John Dewey's Laboratory School as a Social Experiment
By J.J. Chambliss
In Logic: The Theory of Inquiry (1938) Dewey insisted that judgments are not made "in isolation but only in connection with a contextual whole . . . . an object or event is always a special part, a phase, or aspect, of an environing experienced world -- a situation."12 Thus the significance of the context in which objects are determined and judgments made is again emphasized. His turn-of-the-century contextualism is retained in Logic and other writings of his later years. Unpacking this passage in terms of a specific educational situation would show us that a certain event, e.g., the one in which Group IV students decided that the tribe would migrate, was a phase in the work of that group during that school year, was related to other work the group was doing, while both phases of work were related to the overall planning the faculty and students were engaged in and to other phases of the school as an "environing experienced world." The children's decision to move the tribe came about in the context of the objective of the faculty to bring about group projects in which children engage in certain activities in common. Further, the judgment on the part of the faculty that such a project was an activity worth taking on, and their later judgment that the project did enable children to understand how conditions of climate, ownership of flocks, and the like, led to actions on the part of the tribe, were themselves phases of the contextual whole which includes the above-mentioned objects and events. Thus objects, events, and judgments were made as parts of a context, not "generally," apart from specific contexts.

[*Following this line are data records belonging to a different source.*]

-- ==== Sys2Proof/Machine/HostAdapter.lean ====
section
/-! DEFINITION. The host adapter: stateless functions between the host's calls and the RDPE's words
(10_state.md R38; 30_encoding.md R80; 40_decoder.md R88, R89, R91, R93, R95; 41_protocol.md R124). -/

namespace Sys2Proof.Machine

/-- "major.minor.patch.build", each field an unsigned decimal number without leading zeros (R88). -/
def versionString (v : Half) : String :=
  toString (versionMajor v).toNat ++ "." ++ toString (versionMinor v).toNat ++ "."
    ++ toString (versionPatch v).toNat ++ "." ++ toString (versionBuild v).toNat

/-- `value_mm = count / RAIN_SCALE`, an exact rational (R89). -/
def rainfallMm (count : Word) : Rat := mkRat count.toNat Config.rainScale

/-- `value_h = minutes / TIME_SCALE`, an exact rational (R91). -/
def workHours (minutes : Word) : Rat := mkRat minutes.toNat Config.timeScale

/-- The floating rendering of a rainfall count (R93). -/
def rainfallF64 (count : Word) : BitVec 64 := toF64 count.toNat Config.rainScale

/-- The floating rendering of a working time (R93). -/
def workHoursF64 (minutes : Word) : BitVec 64 := toF64 minutes.toNat Config.timeScale

/-- `baseQuantize(v)` of the 64 bits of a binary64 value (R95): none where it refuses. The product
with 10000.0 is rounded to binary64; NaN, p <= -0.5 and p >= 65535.5 are refused; the code is
floor(|p| + 0.5), which is 0 for the accepted negative products. -/
def baseQuantize (v : BitVec 64) : Option Half :=
  match f64Value v with
  | .nan => none
  | .inf _ => none
  | .finite neg mant exp =>
    match f64Value (mulF64 neg mant exp Config.rainScale) with
    | .nan => none
    | .inf _ => none
    | .finite negP m e =>
      let d := dyadic m e
      if negP && decide (d.2 ≤ 2 * d.1) then none
      else if decide (131071 * d.2 ≤ 2 * d.1) then none
      else some (BitVec.ofNat 16 ((2 * d.1 + d.2) / (2 * d.2)))

/-- A fault as the host sees it: the one STATUS names (R80, R69). DESIGN CHOICE: `notReady`, `badCommand`
and `reservedStatus` stand for the codes 4, 5 and 6 to 15, for which R69 names no source fault (log
entry 24). -/
inductive HostFault where
  | identityMismatch | transportError | shortRead | notReady | badCommand
  /-- a reserved STATUS code, which is never produced (R69) -/
  | reservedStatus
  deriving DecidableEq, Repr

/-- `Ok` for STATUS = OK, else the name STATUS has (R80, R69; log entry 24). -/
def hostStatus (r : Resp) : Except HostFault Unit :=
  match Status.ofBits (rw0Status r.rw0) with
  | some .ok => .ok ()
  | some .identityMismatch => .error .identityMismatch
  | some .transportError => .error .transportError
  | some .shortRead => .error .shortRead
  | some .notReady => .error .notReady
  | some .badCommand => .error .badCommand
  | none => .error .reservedStatus

/-- The result of `initialize()`: `Ok(Some v)`, `Ok(None)` or `Err(fault)` (R80). -/
def hostInitialize (r : Resp) : Except HostFault (Option Half) :=
  match hostStatus r with
  | .ok _ => .ok (if rw0FwValid r.rw0 then some (r.rw1.setWidth 16) else none)
  | .error f => .error f

/-- The result of `set_base_rainfall(v)`: `Ok(())` when STATUS = OK (R80). DESIGN CHOICE: for every other
STATUS, NOT_READY and BAD_COMMAND among them, it is `Err` of the name STATUS has; R80 gives no result
there (log entry 24). -/
def hostSetBase (r : Resp) : Except HostFault Unit := hostStatus r

/-- A published value (R124): millimetres, a raw count, hours, or Unavailable. -/
inductive Published where
  | millimetres (v : Rat)
  | count (v : Nat)
  | hours (v : Rat)
  | unavailable
  deriving DecidableEq

/-- The decoded value of a kind's data word (R89 to R91). -/
def publishedValue (k : Kind) (w : Word) : Published :=
  match k with
  | .cum => .millimetres (rainfallMm w)
  | .win => .millimetres (rainfallMm w)
  | .raw => .count w.toNat
  | .time => .hours (workHours w)

/-- What the host gets for a requested kind: its value when MST is VALID, `Unavailable` otherwise
(R80, R124). -/
def publish (k : Kind) (r : Resp) : Published :=
  if Mst.ofBits (rw0Mst r.rw0 k) = .valid then publishedValue k (respData r k) else .unavailable

/-- The result of `poll(requested)`: a mapping of each requested kind to its value or `Unavailable`
(R80). -/
def hostPoll (cum win raw time : Bool) (r : Resp) : List (Kind × Published) :=
  (pendingKinds (requestBits cum win raw time)).map (fun k => (k, publish k r))

end Sys2Proof.Machine
end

Another passage in Logic: The Theory of Inquiry helps us understand Dewey's reluctance to offer specific proposals for general applicability. In discussing social inquiry, Dewey writes:
On the practical side, or among persons directly occupied with management of practical affairs, it is commonly assumed that the problems which exist are already definite in their main features. When this assumption is made, it follows that the business of inquiry is but to ascertain the best method of solving them.

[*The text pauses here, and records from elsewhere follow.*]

/-- The values of FSM_STATE (R17), PHASE (R18) and the measurement kinds, as MEAS and the bits of PENDING
number them (R20, R21, R106). -/
def Obligations.SequencerCodes : Prop :=
  (FsmState.bits .uninit = 0 ∧ FsmState.bits .ready = 1 ∧ FsmState.bits .unusable = 2 ∧
    FsmState.bits .busy = 3) ∧
  (Phase.bits .none = 0 ∧ Phase.bits .idRd = 1 ∧ Phase.bits .verRd = 2 ∧ Phase.bits .select = 3 ∧
    Phase.bits .measRd = 4 ∧ Phase.bits .winWr = 5 ∧ Phase.bits .winSettle = 6 ∧
    Phase.bits .winRd = 7 ∧ Phase.bits .baseWr = 8 ∧ Phase.bits .baseSettle = 9) ∧
  (Kind.bits .cum = 0 ∧ Kind.bits .win = 1 ∧ Kind.bits .raw = 2 ∧ Kind.bits .time = 3 ∧
    Kind.index .cum = 0 ∧ Kind.index .win = 1 ∧ Kind.index .raw = 2 ∧ Kind.index .time = 3)
end

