-- ==== Sys2Proof/Tests/Slice0.lean ====
section
/-! SUPPORT. The model's own tests and, for every statement with hypotheses, a witness that meets them
together. The expected values come from spec/95_test_vectors.md (section numbers in the comments) and
from the rules named. -/

open Sys2Proof Sys2Proof.Machine

namespace Sys2Proof.Tests

/-! ## Small states -/

/-- A stable state. -/
def idle (f : FsmState) : State := { State.reset with fsm := f }

/-- A stable state with an offered word. -/
def offered (f : FsmState) (w : Word) : State := { idle f with cmd := some w }

/-- A command in progress: its OP, the phase, the outstanding request. -/
def busy (op : BitVec 4) (p : Phase) (q : Option XReq) : State :=
  { State.reset with fsm := .busy, curOp := op, phase := p, xreq := q }

/-- The state with one move in the schedule. -/
def moving (m : Move) (s : State) : State := { s with sched := [m] }

/-- The next state of a step (the state itself where there is none). -/
def after (s : State) : State :=
  match step s with
  | .next t => t
  | _ => s

/-- The next state of an instruction (the state itself where there is none). -/
def ran (i : Instr) (s : State) : State :=
  match exec i s with
  | .next t => t
  | _ => s

/-- The response at the head of the trace. -/
def lastResp (s : State) : Option Resp :=
  match s.trace with
  | .resp r :: _ => some r
  | _ => none

/-- ID_RD, VER_RD, SELECT, MEAS_RD of a kind, WIN_WR, WIN_SETTLE, WIN_RD, BASE_WR, BASE_SETTLE. -/
def inIdRd : State := busy 1 .idRd (some ⟨.read, 0x00, 4⟩)
def inVerRd : State := busy 1 .verRd (some ⟨.read, 0x0A, 2⟩)
def inSelect (p : BitVec 4) : State := { busy 2 .select none with pending := p, hours := 0x18 }
def inMeasRd (k : Kind) (a : BitVec 8) (n : Nat) : State :=
  { busy 2 .measRd (some ⟨.read, a, n⟩) with meas := k }
def inWinWr : State := busy 2 .winWr (some ⟨.write, 0x26, 1⟩)
def inWinSettle (ok : Bool) : State := { busy 2 .winSettle none with settle := true, wrOk := ok }
def inWinRd : State := busy 2 .winRd (some ⟨.read, 0x0C, 4⟩)
def inBaseWr : State := busy 3 .baseWr (some ⟨.write, 0x28, 2⟩)
def inBaseSettle (ok : Bool) : State := { busy 3 .baseSettle none with settle := true, wrOk := ok }

/-- A decoder selection with other values on the ports the function does not read. -/
def sel (f : BitVec 3) (b0 b1 b2 b3 : Byte) (c : Half) (h : Byte) : DecIn := ⟨f, b0, b1, b2, b3, c, h⟩

/-! ## Well-formedness: every check refuses an ill-formed statement (R78) -/

theorem test_wf_hours_fit : (Asm.poll [.cum, .win 256]).wf = false := by decide
theorem test_wf_hours_fit_all : (Asm.pollAll 256).wf = false := by decide
theorem test_wf_hours_fit_win : (Asm.pollWin 256).wf = false := by decide
theorem test_wf_cum_once : (Asm.poll [.cum, .raw, .cum]).wf = false := by decide
theorem test_wf_win_once : (Asm.poll [.win 1, .win 2]).wf = false := by decide
theorem test_wf_raw_once : (Asm.poll [.raw, .raw]).wf = false := by decide
theorem test_wf_time_once : (Asm.poll [.time, .cum, .time]).wf = false := by decide
theorem test_wf_code_fits : (Asm.setBase 65536).wf = false := by decide
theorem test_wf_accepts_edges : (Asm.poll [.time, .win 255, .cum, .raw]).wf = true ∧
    (Asm.setBase 65535).wf = true ∧ (Asm.poll []).wf = true := by decide

/-! ## Decoding: words written out bit by bit from the formats (R64 to R67, R73, R74; 2.10) -/

theorem test_decode_init :
    decode (.cmd 0b00000000000000000000000000000001) = .ok .init := by decide
theorem test_decode_poll_all :
    decode (.cmd 0b00000000000000000000000111110010) = .ok (.poll true true true true 1) := by decide
theorem test_decode_poll_win :
    decode (.cmd 0b00000000000000000001100000100010) = .ok (.poll false true false false 24) := by
  decide
theorem test_decode_poll_cum_hours_ignored :
    decode (.cmd 0b00000000000000001010101100010010) = .ok (.poll true false false false 0xAB) := by
  decide
theorem test_decode_poll_raw :
    decode (.cmd 0b00000000000000000000000001000010) = .ok (.poll false false true false 0) := by
  decide
theorem test_decode_set_base :
    decode (.cmd 0b00110000001110010000000000000011) = .ok (.setBase 12345) := by decide
theorem test_decode_init_bit4 :
    decode (.cmd 0b00000000000000000000000000010001) = .error (.reservedBits 1) := by decide
theorem test_decode_init_bit31 :
    decode (.cmd 0b10000000000000000000000000000001) = .error (.reservedBits 1) := by decide
theorem test_decode_poll_bit16 :
    decode (.cmd 0b00000000000000010000000000000010) = .error (.reservedBits 2) := by decide
theorem test_decode_set_base_bit4 :
    decode (.cmd 0b00110000001110010000000000010011) = .error (.reservedBits 3) := by decide
theorem test_decode_zero :
    decode (.cmd 0b00000000000000000000000000000000) = .error (.reservedOp 0) := by decide
theorem test_decode_op4 :
    decode (.cmd 0b00000000000000000000000000000100) = .error (.reservedOp 4) := by decide
theorem test_decode_ones :
    decode (.cmd 0b11111111111111111111111111111111) = .error (.reservedOp 15) := by decide
theorem test_decode_dec_identity :
    decode (.dec (sel 0b000 1 2 3 4 5 6)) = .ok (.decIdentity 1 2 3 4) := by decide
theorem test_decode_dec_version :
    decode (.dec (sel 0b001 1 2 3 4 5 6)) = .ok (.decVersion 1 2) := by decide
theorem test_decode_dec_rainfall :
    decode (.dec (sel 0b010 1 2 3 4 5 6)) = .ok (.decRainfall 1 2 3 4) := by decide
theorem test_decode_dec_rawcount :
    decode (.dec (sel 0b011 1 2 3 4 5 6)) = .ok (.decRawcount 1 2 3 4) := by decide
theorem test_decode_dec_worktime :
    decode (.dec (sel 0b100 1 2 3 4 5 6)) = .ok (.decWorktime 1 2) := by decide
theorem test_decode_enc_base :
    decode (.dec (sel 0b101 1 2 3 4 5 6)) = .ok (.encBase 5) := by decide
theorem test_decode_enc_window :
    decode (.dec (sel 0b110 1 2 3 4 5 6)) = .ok (.encWindow 6) := by decide
theorem test_decode_func7 :
    decode (.dec (sel 0b111 1 2 3 4 5 6)) = .error .reservedFunc := by decide
theorem test_encode_poll_all : encode (.poll true true true true 1) = .cmd 0x000001F2 := by decide
theorem test_encode_set_base : encode (.setBase 12345) = .cmd 0x30390003 := by decide

/-! ## The host's table words run as the first instruction (log entry 7) -/

theorem test_fetch_init :
    (after (State.reset.withFetchWord 32 0x1)).phase = .idRd := by decide
theorem test_fetch_poll_rejected :
    lastResp (after (State.reset.withFetchWord 32 0x1F2)) = some ⟨0x24, 0, 0, 0, 0⟩ := by decide
theorem test_fetch_identity_of_zeros :
    (after (State.reset.withFetchWord 8 0)).decOut.isMatch = false := by decide

/-! ## One step of each command (2.11, P1 to P6) -/

theorem test_init_accepted : (ran .init (idle .uninit)).trace
    = [.treq (.read 0x00 4), .cmd 0x00000001] ∧ (ran .init (idle .uninit)).fsm = .busy := by decide
theorem test_poll_accepted : (ran (.poll true true true true 1) (idle .ready)).pending = 0xF ∧
    (ran (.poll true true true true 1) (idle .ready)).hours = 1 := by decide
theorem test_poll_not_ready : lastResp (ran (.poll true true true true 1) (idle .uninit))
    = some ⟨0x24, 0, 0, 0, 0⟩ ∧ (ran (.poll true true true true 1) (idle .uninit)).hostErr := by
  decide
theorem test_set_base_accepted : (ran (.setBase 12345) (idle .ready)).trace
    = [.treq (.write 0x28 [0x39, 0x30]), .cmd 0x30390003] := by decide
theorem test_set_base_not_ready : lastResp (ran (.setBase 12345) (idle .unusable))
    = some ⟨0x34, 0, 0, 0, 0⟩ := by decide
theorem test_reserved_before_not_ready :
    lastResp (after (offered .uninit 0x00010002)) = some ⟨0x25, 0, 0, 0, 0⟩ := by decide
theorem test_reserved_op15 :
    lastResp (after (offered .ready 0xFFFFFFFF)) = some ⟨0xF5, 0, 0, 0, 0⟩ := by decide
theorem test_id_rd_mismatch :
    lastResp (after (moving (.transport (.data [0xC0, 0x00, 0x43, 0x33])) (after (moving (.engine none)
      (offered .uninit 1))))) = some ⟨0x211, 0, 0xC0, 0x3343, 0⟩ := by decide
theorem test_id_rd_long_answer :
    lastResp (after (moving (.transport (.data [0xC0, 0x00, 0x43, 0x73, 0x00]))
      (after (offered .ready 1)))) = some ⟨0x13, 0, 0, 0, 0⟩ := by decide
theorem test_version_error_is_no_fault :
    lastResp (after (moving (.transport .err) { inVerRd with resp := ⟨0x210, 0, 0x100C0, 0x3343, 0⟩ }))
      = some ⟨0x210, 0, 0x100C0, 0x3343, 0⟩ := by decide
theorem test_version_read :
    lastResp (after (moving (.transport (.data [0x34, 0x12]))
      { inVerRd with resp := ⟨0x210, 0, 0x100C0, 0x3343, 0⟩ }))
      = some ⟨0x310, 0x1234, 0x100C0, 0x3343, 0⟩ := by decide
theorem test_select_lowest_first :
    (after (moving (.engine (some 0)) (inSelect 0xE))).trace = [.treq (.write 0x26 [0x18])] := by decide
theorem test_select_empty :
    lastResp (after (moving (.engine (some 3)) { inSelect 0 with resp := ⟨0x16420, 1, 2, 3, 4⟩ }))
      = some ⟨0x16420, 1, 2, 3, 4⟩ := by decide
theorem test_raw_read :
    (after (moving (.transport (.data [0x78, 0x56, 0x34, 0x12])) (inMeasRd .raw 0x14 4))).resp
      = ⟨0x4000, 0, 0, 0x12345678, 0⟩ := by decide
theorem test_time_read_too_long :
    (after (moving (.transport (.data [0x3C, 0, 0, 0])) (inMeasRd .time 0x18 2))).resp
      = ⟨0x30000, 0, 0, 0, 0⟩ := by decide
theorem test_window_write_failed :
    (after (moving .timer (inWinSettle false))).resp.rw0 = 0x2000 ∧
      (after (moving .timer (inWinSettle false))).phase = .select := by decide
theorem test_window_read_failed :
    (after (moving (.transport .err) inWinRd)).resp.rw0 = 0x2000 := by decide
theorem test_base_write_failed :
    lastResp (after (moving .timer { inBaseSettle false with resp := ⟨0x30, 0, 0, 0, 0⟩ }))
      = some ⟨0x32, 0, 0, 0, 0⟩ := by decide
theorem test_poll_held_while_busy :
    (after (moving (.engine none) { inBaseSettle true with cmd := some 0x82 })).cmd = some 0x82 := by
  decide

/-! ## The decoder functions (2.1 to 2.9) -/

theorem test_identity_accepted :
    (ran (.decIdentity 0xC0 0x00 0x43 0x73) State.reset).decOut.f0 = 0x100C0 ∧
      (ran (.decIdentity 0xC0 0x00 0x43 0x73) State.reset).decOut.isMatch = true := by decide
theorem test_identity_big_endian :
    (ran (.decIdentity 0x00 0xC0 0x73 0x43) State.reset).decOut.f0 = 0x1C000 ∧
      (ran (.decIdentity 0x00 0xC0 0x73 0x43) State.reset).decOut.f1 = 0x0373 := by decide
theorem test_version_fields :
    (ran (.decVersion 0xCD 0xAB) State.reset).decOut.f0 = 10 ∧
      (ran (.decVersion 0xCD 0xAB) State.reset).decOut.f3 = 13 := by decide
theorem test_rainfall_count :
    (ran (.decRainfall 0x39 0x30 0x00 0x00) State.reset).decOut.word = 12345 := by decide
theorem test_rainfall_unsigned :
    (ran (.decRainfall 0x00 0x00 0x00 0x80) State.reset).decOut.word = 2147483648 := by decide
theorem test_rawcount :
    (ran (.decRawcount 0x78 0x56 0x34 0x12) State.reset).decOut.word = 305419896 := by decide
theorem test_worktime :
    (ran (.decWorktime 0x00 0x01) State.reset).decOut.word = 256 := by decide
theorem test_enc_base :
    (ran (.encBase 25000) State.reset).decOut.byte0 = 0xA8 ∧
      (ran (.encBase 25000) State.reset).decOut.byte1 = 0x61 := by decide
theorem test_enc_window :
    (ran (.encWindow 24) State.reset).decOut.byte0 = 0x18 ∧
      (ran (.encWindow 24) State.reset).decOut.nbytes = 1 := by decide
theorem test_func7 :
    (after (moving (.decoder (sel 7 1 2 3 4 5 6)) State.reset)).decOut.byte1 = 0 := by decide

Here an example of "the best method" would be the "mustard plasters" mentioned just above. Dewey points to two common assumptions, both of which constitute denials of the genuinely experimental nature of social inquiry: (1) the assumption that the features of problems are definite, that we know what they are prior to dealing with them, and (2) the assumption that "best methods" exist for solving definite problems, and that we know how the methods should work prior to using them to deal with the problem. Dewey goes on to say that, when these assumptions have been made,
the work of analytic discrimination, which is necessary to convert a problematic situation into a set of conditions forming a definite problem, is largely foregone. The inevitable result is that methods for resolving problematic situations are proposed without any clear conception of the material in which projects and plans are to be applied and to take effect.
Here Dewey restates an essential condition of social experimentation that stands out in his early ethical, psychological, and educational writings, one that was reiterated in his writings on the Laboratory School and tested in its work: methods of dealing with problems are themselves determined in the process of working out the conditions which constitute the method at work; both method and conditions themselves are made by working with specific materials. The method "works" insofar as the conditions made lead to a less confused and more settled situation.
Now we may return to the point at which this study began, and reply to the criticism that Dewey's writings lack proposed social programs. Dewey's reluctance to propose programs for social action is a consequence of his understanding the nature of experimental social programs to be context-specific. To make proposals apart from the contexts in which their meanings are sought would be to propose theories in the absence of conditions that are necessary to test them. Making proposals for social experimentation, apart from working with the conditions in which particular experiments take shape, would be to contradict the nature of ideas as working hypotheses. Ideas are "working," "worked on," and "worked out" according to Dewey's argument that ideas are incomplete until they take shape in the experiments which test them. In one sense, results of experimentation are specific to the contexts in which they are reached, i.e., they are results in and of those contexts. In another sense, certain results gained, as seen in the work of the Laboratory School -- e.g., the influence of the community on the quality of experience, the nature of stages of growth as portrayed by Dewey early on and by Mayhew and Edwards after the first years of the school -- suggest possibilities for further testing. Yet similar results cannot be guaranteed outcomes of further testing. The question whether possible meanings for further testing become actual meanings is problematic until things are done which enable experimenters to judge whether the possible did become actual. This is a consequence of Dewey's idea that a theory itself is not complete until the conditions which the theory calls for are tried out.
Dewey's reluctance to make specific proposals apart from an understanding of the conditions and materials needed for testing them is consistent throughout his characterizations of experimental social action, moral theory, educational theory, and the making of practical judgments in any social experiment. To make proposals for social experimentation without understanding the conditions of the situation which would constitute its specific character is to fly in the face of the claim that ideas are working hypotheses. As theories, ideas themselves are not complete prior to their working (or not working) but have their nature shaped in the working itself. Dewey's experimental thinking begins with possibilities to be sought -- suggested by the probable results determined by previous experiments -- instead of acting as if probable results are mustard plasters to be applied.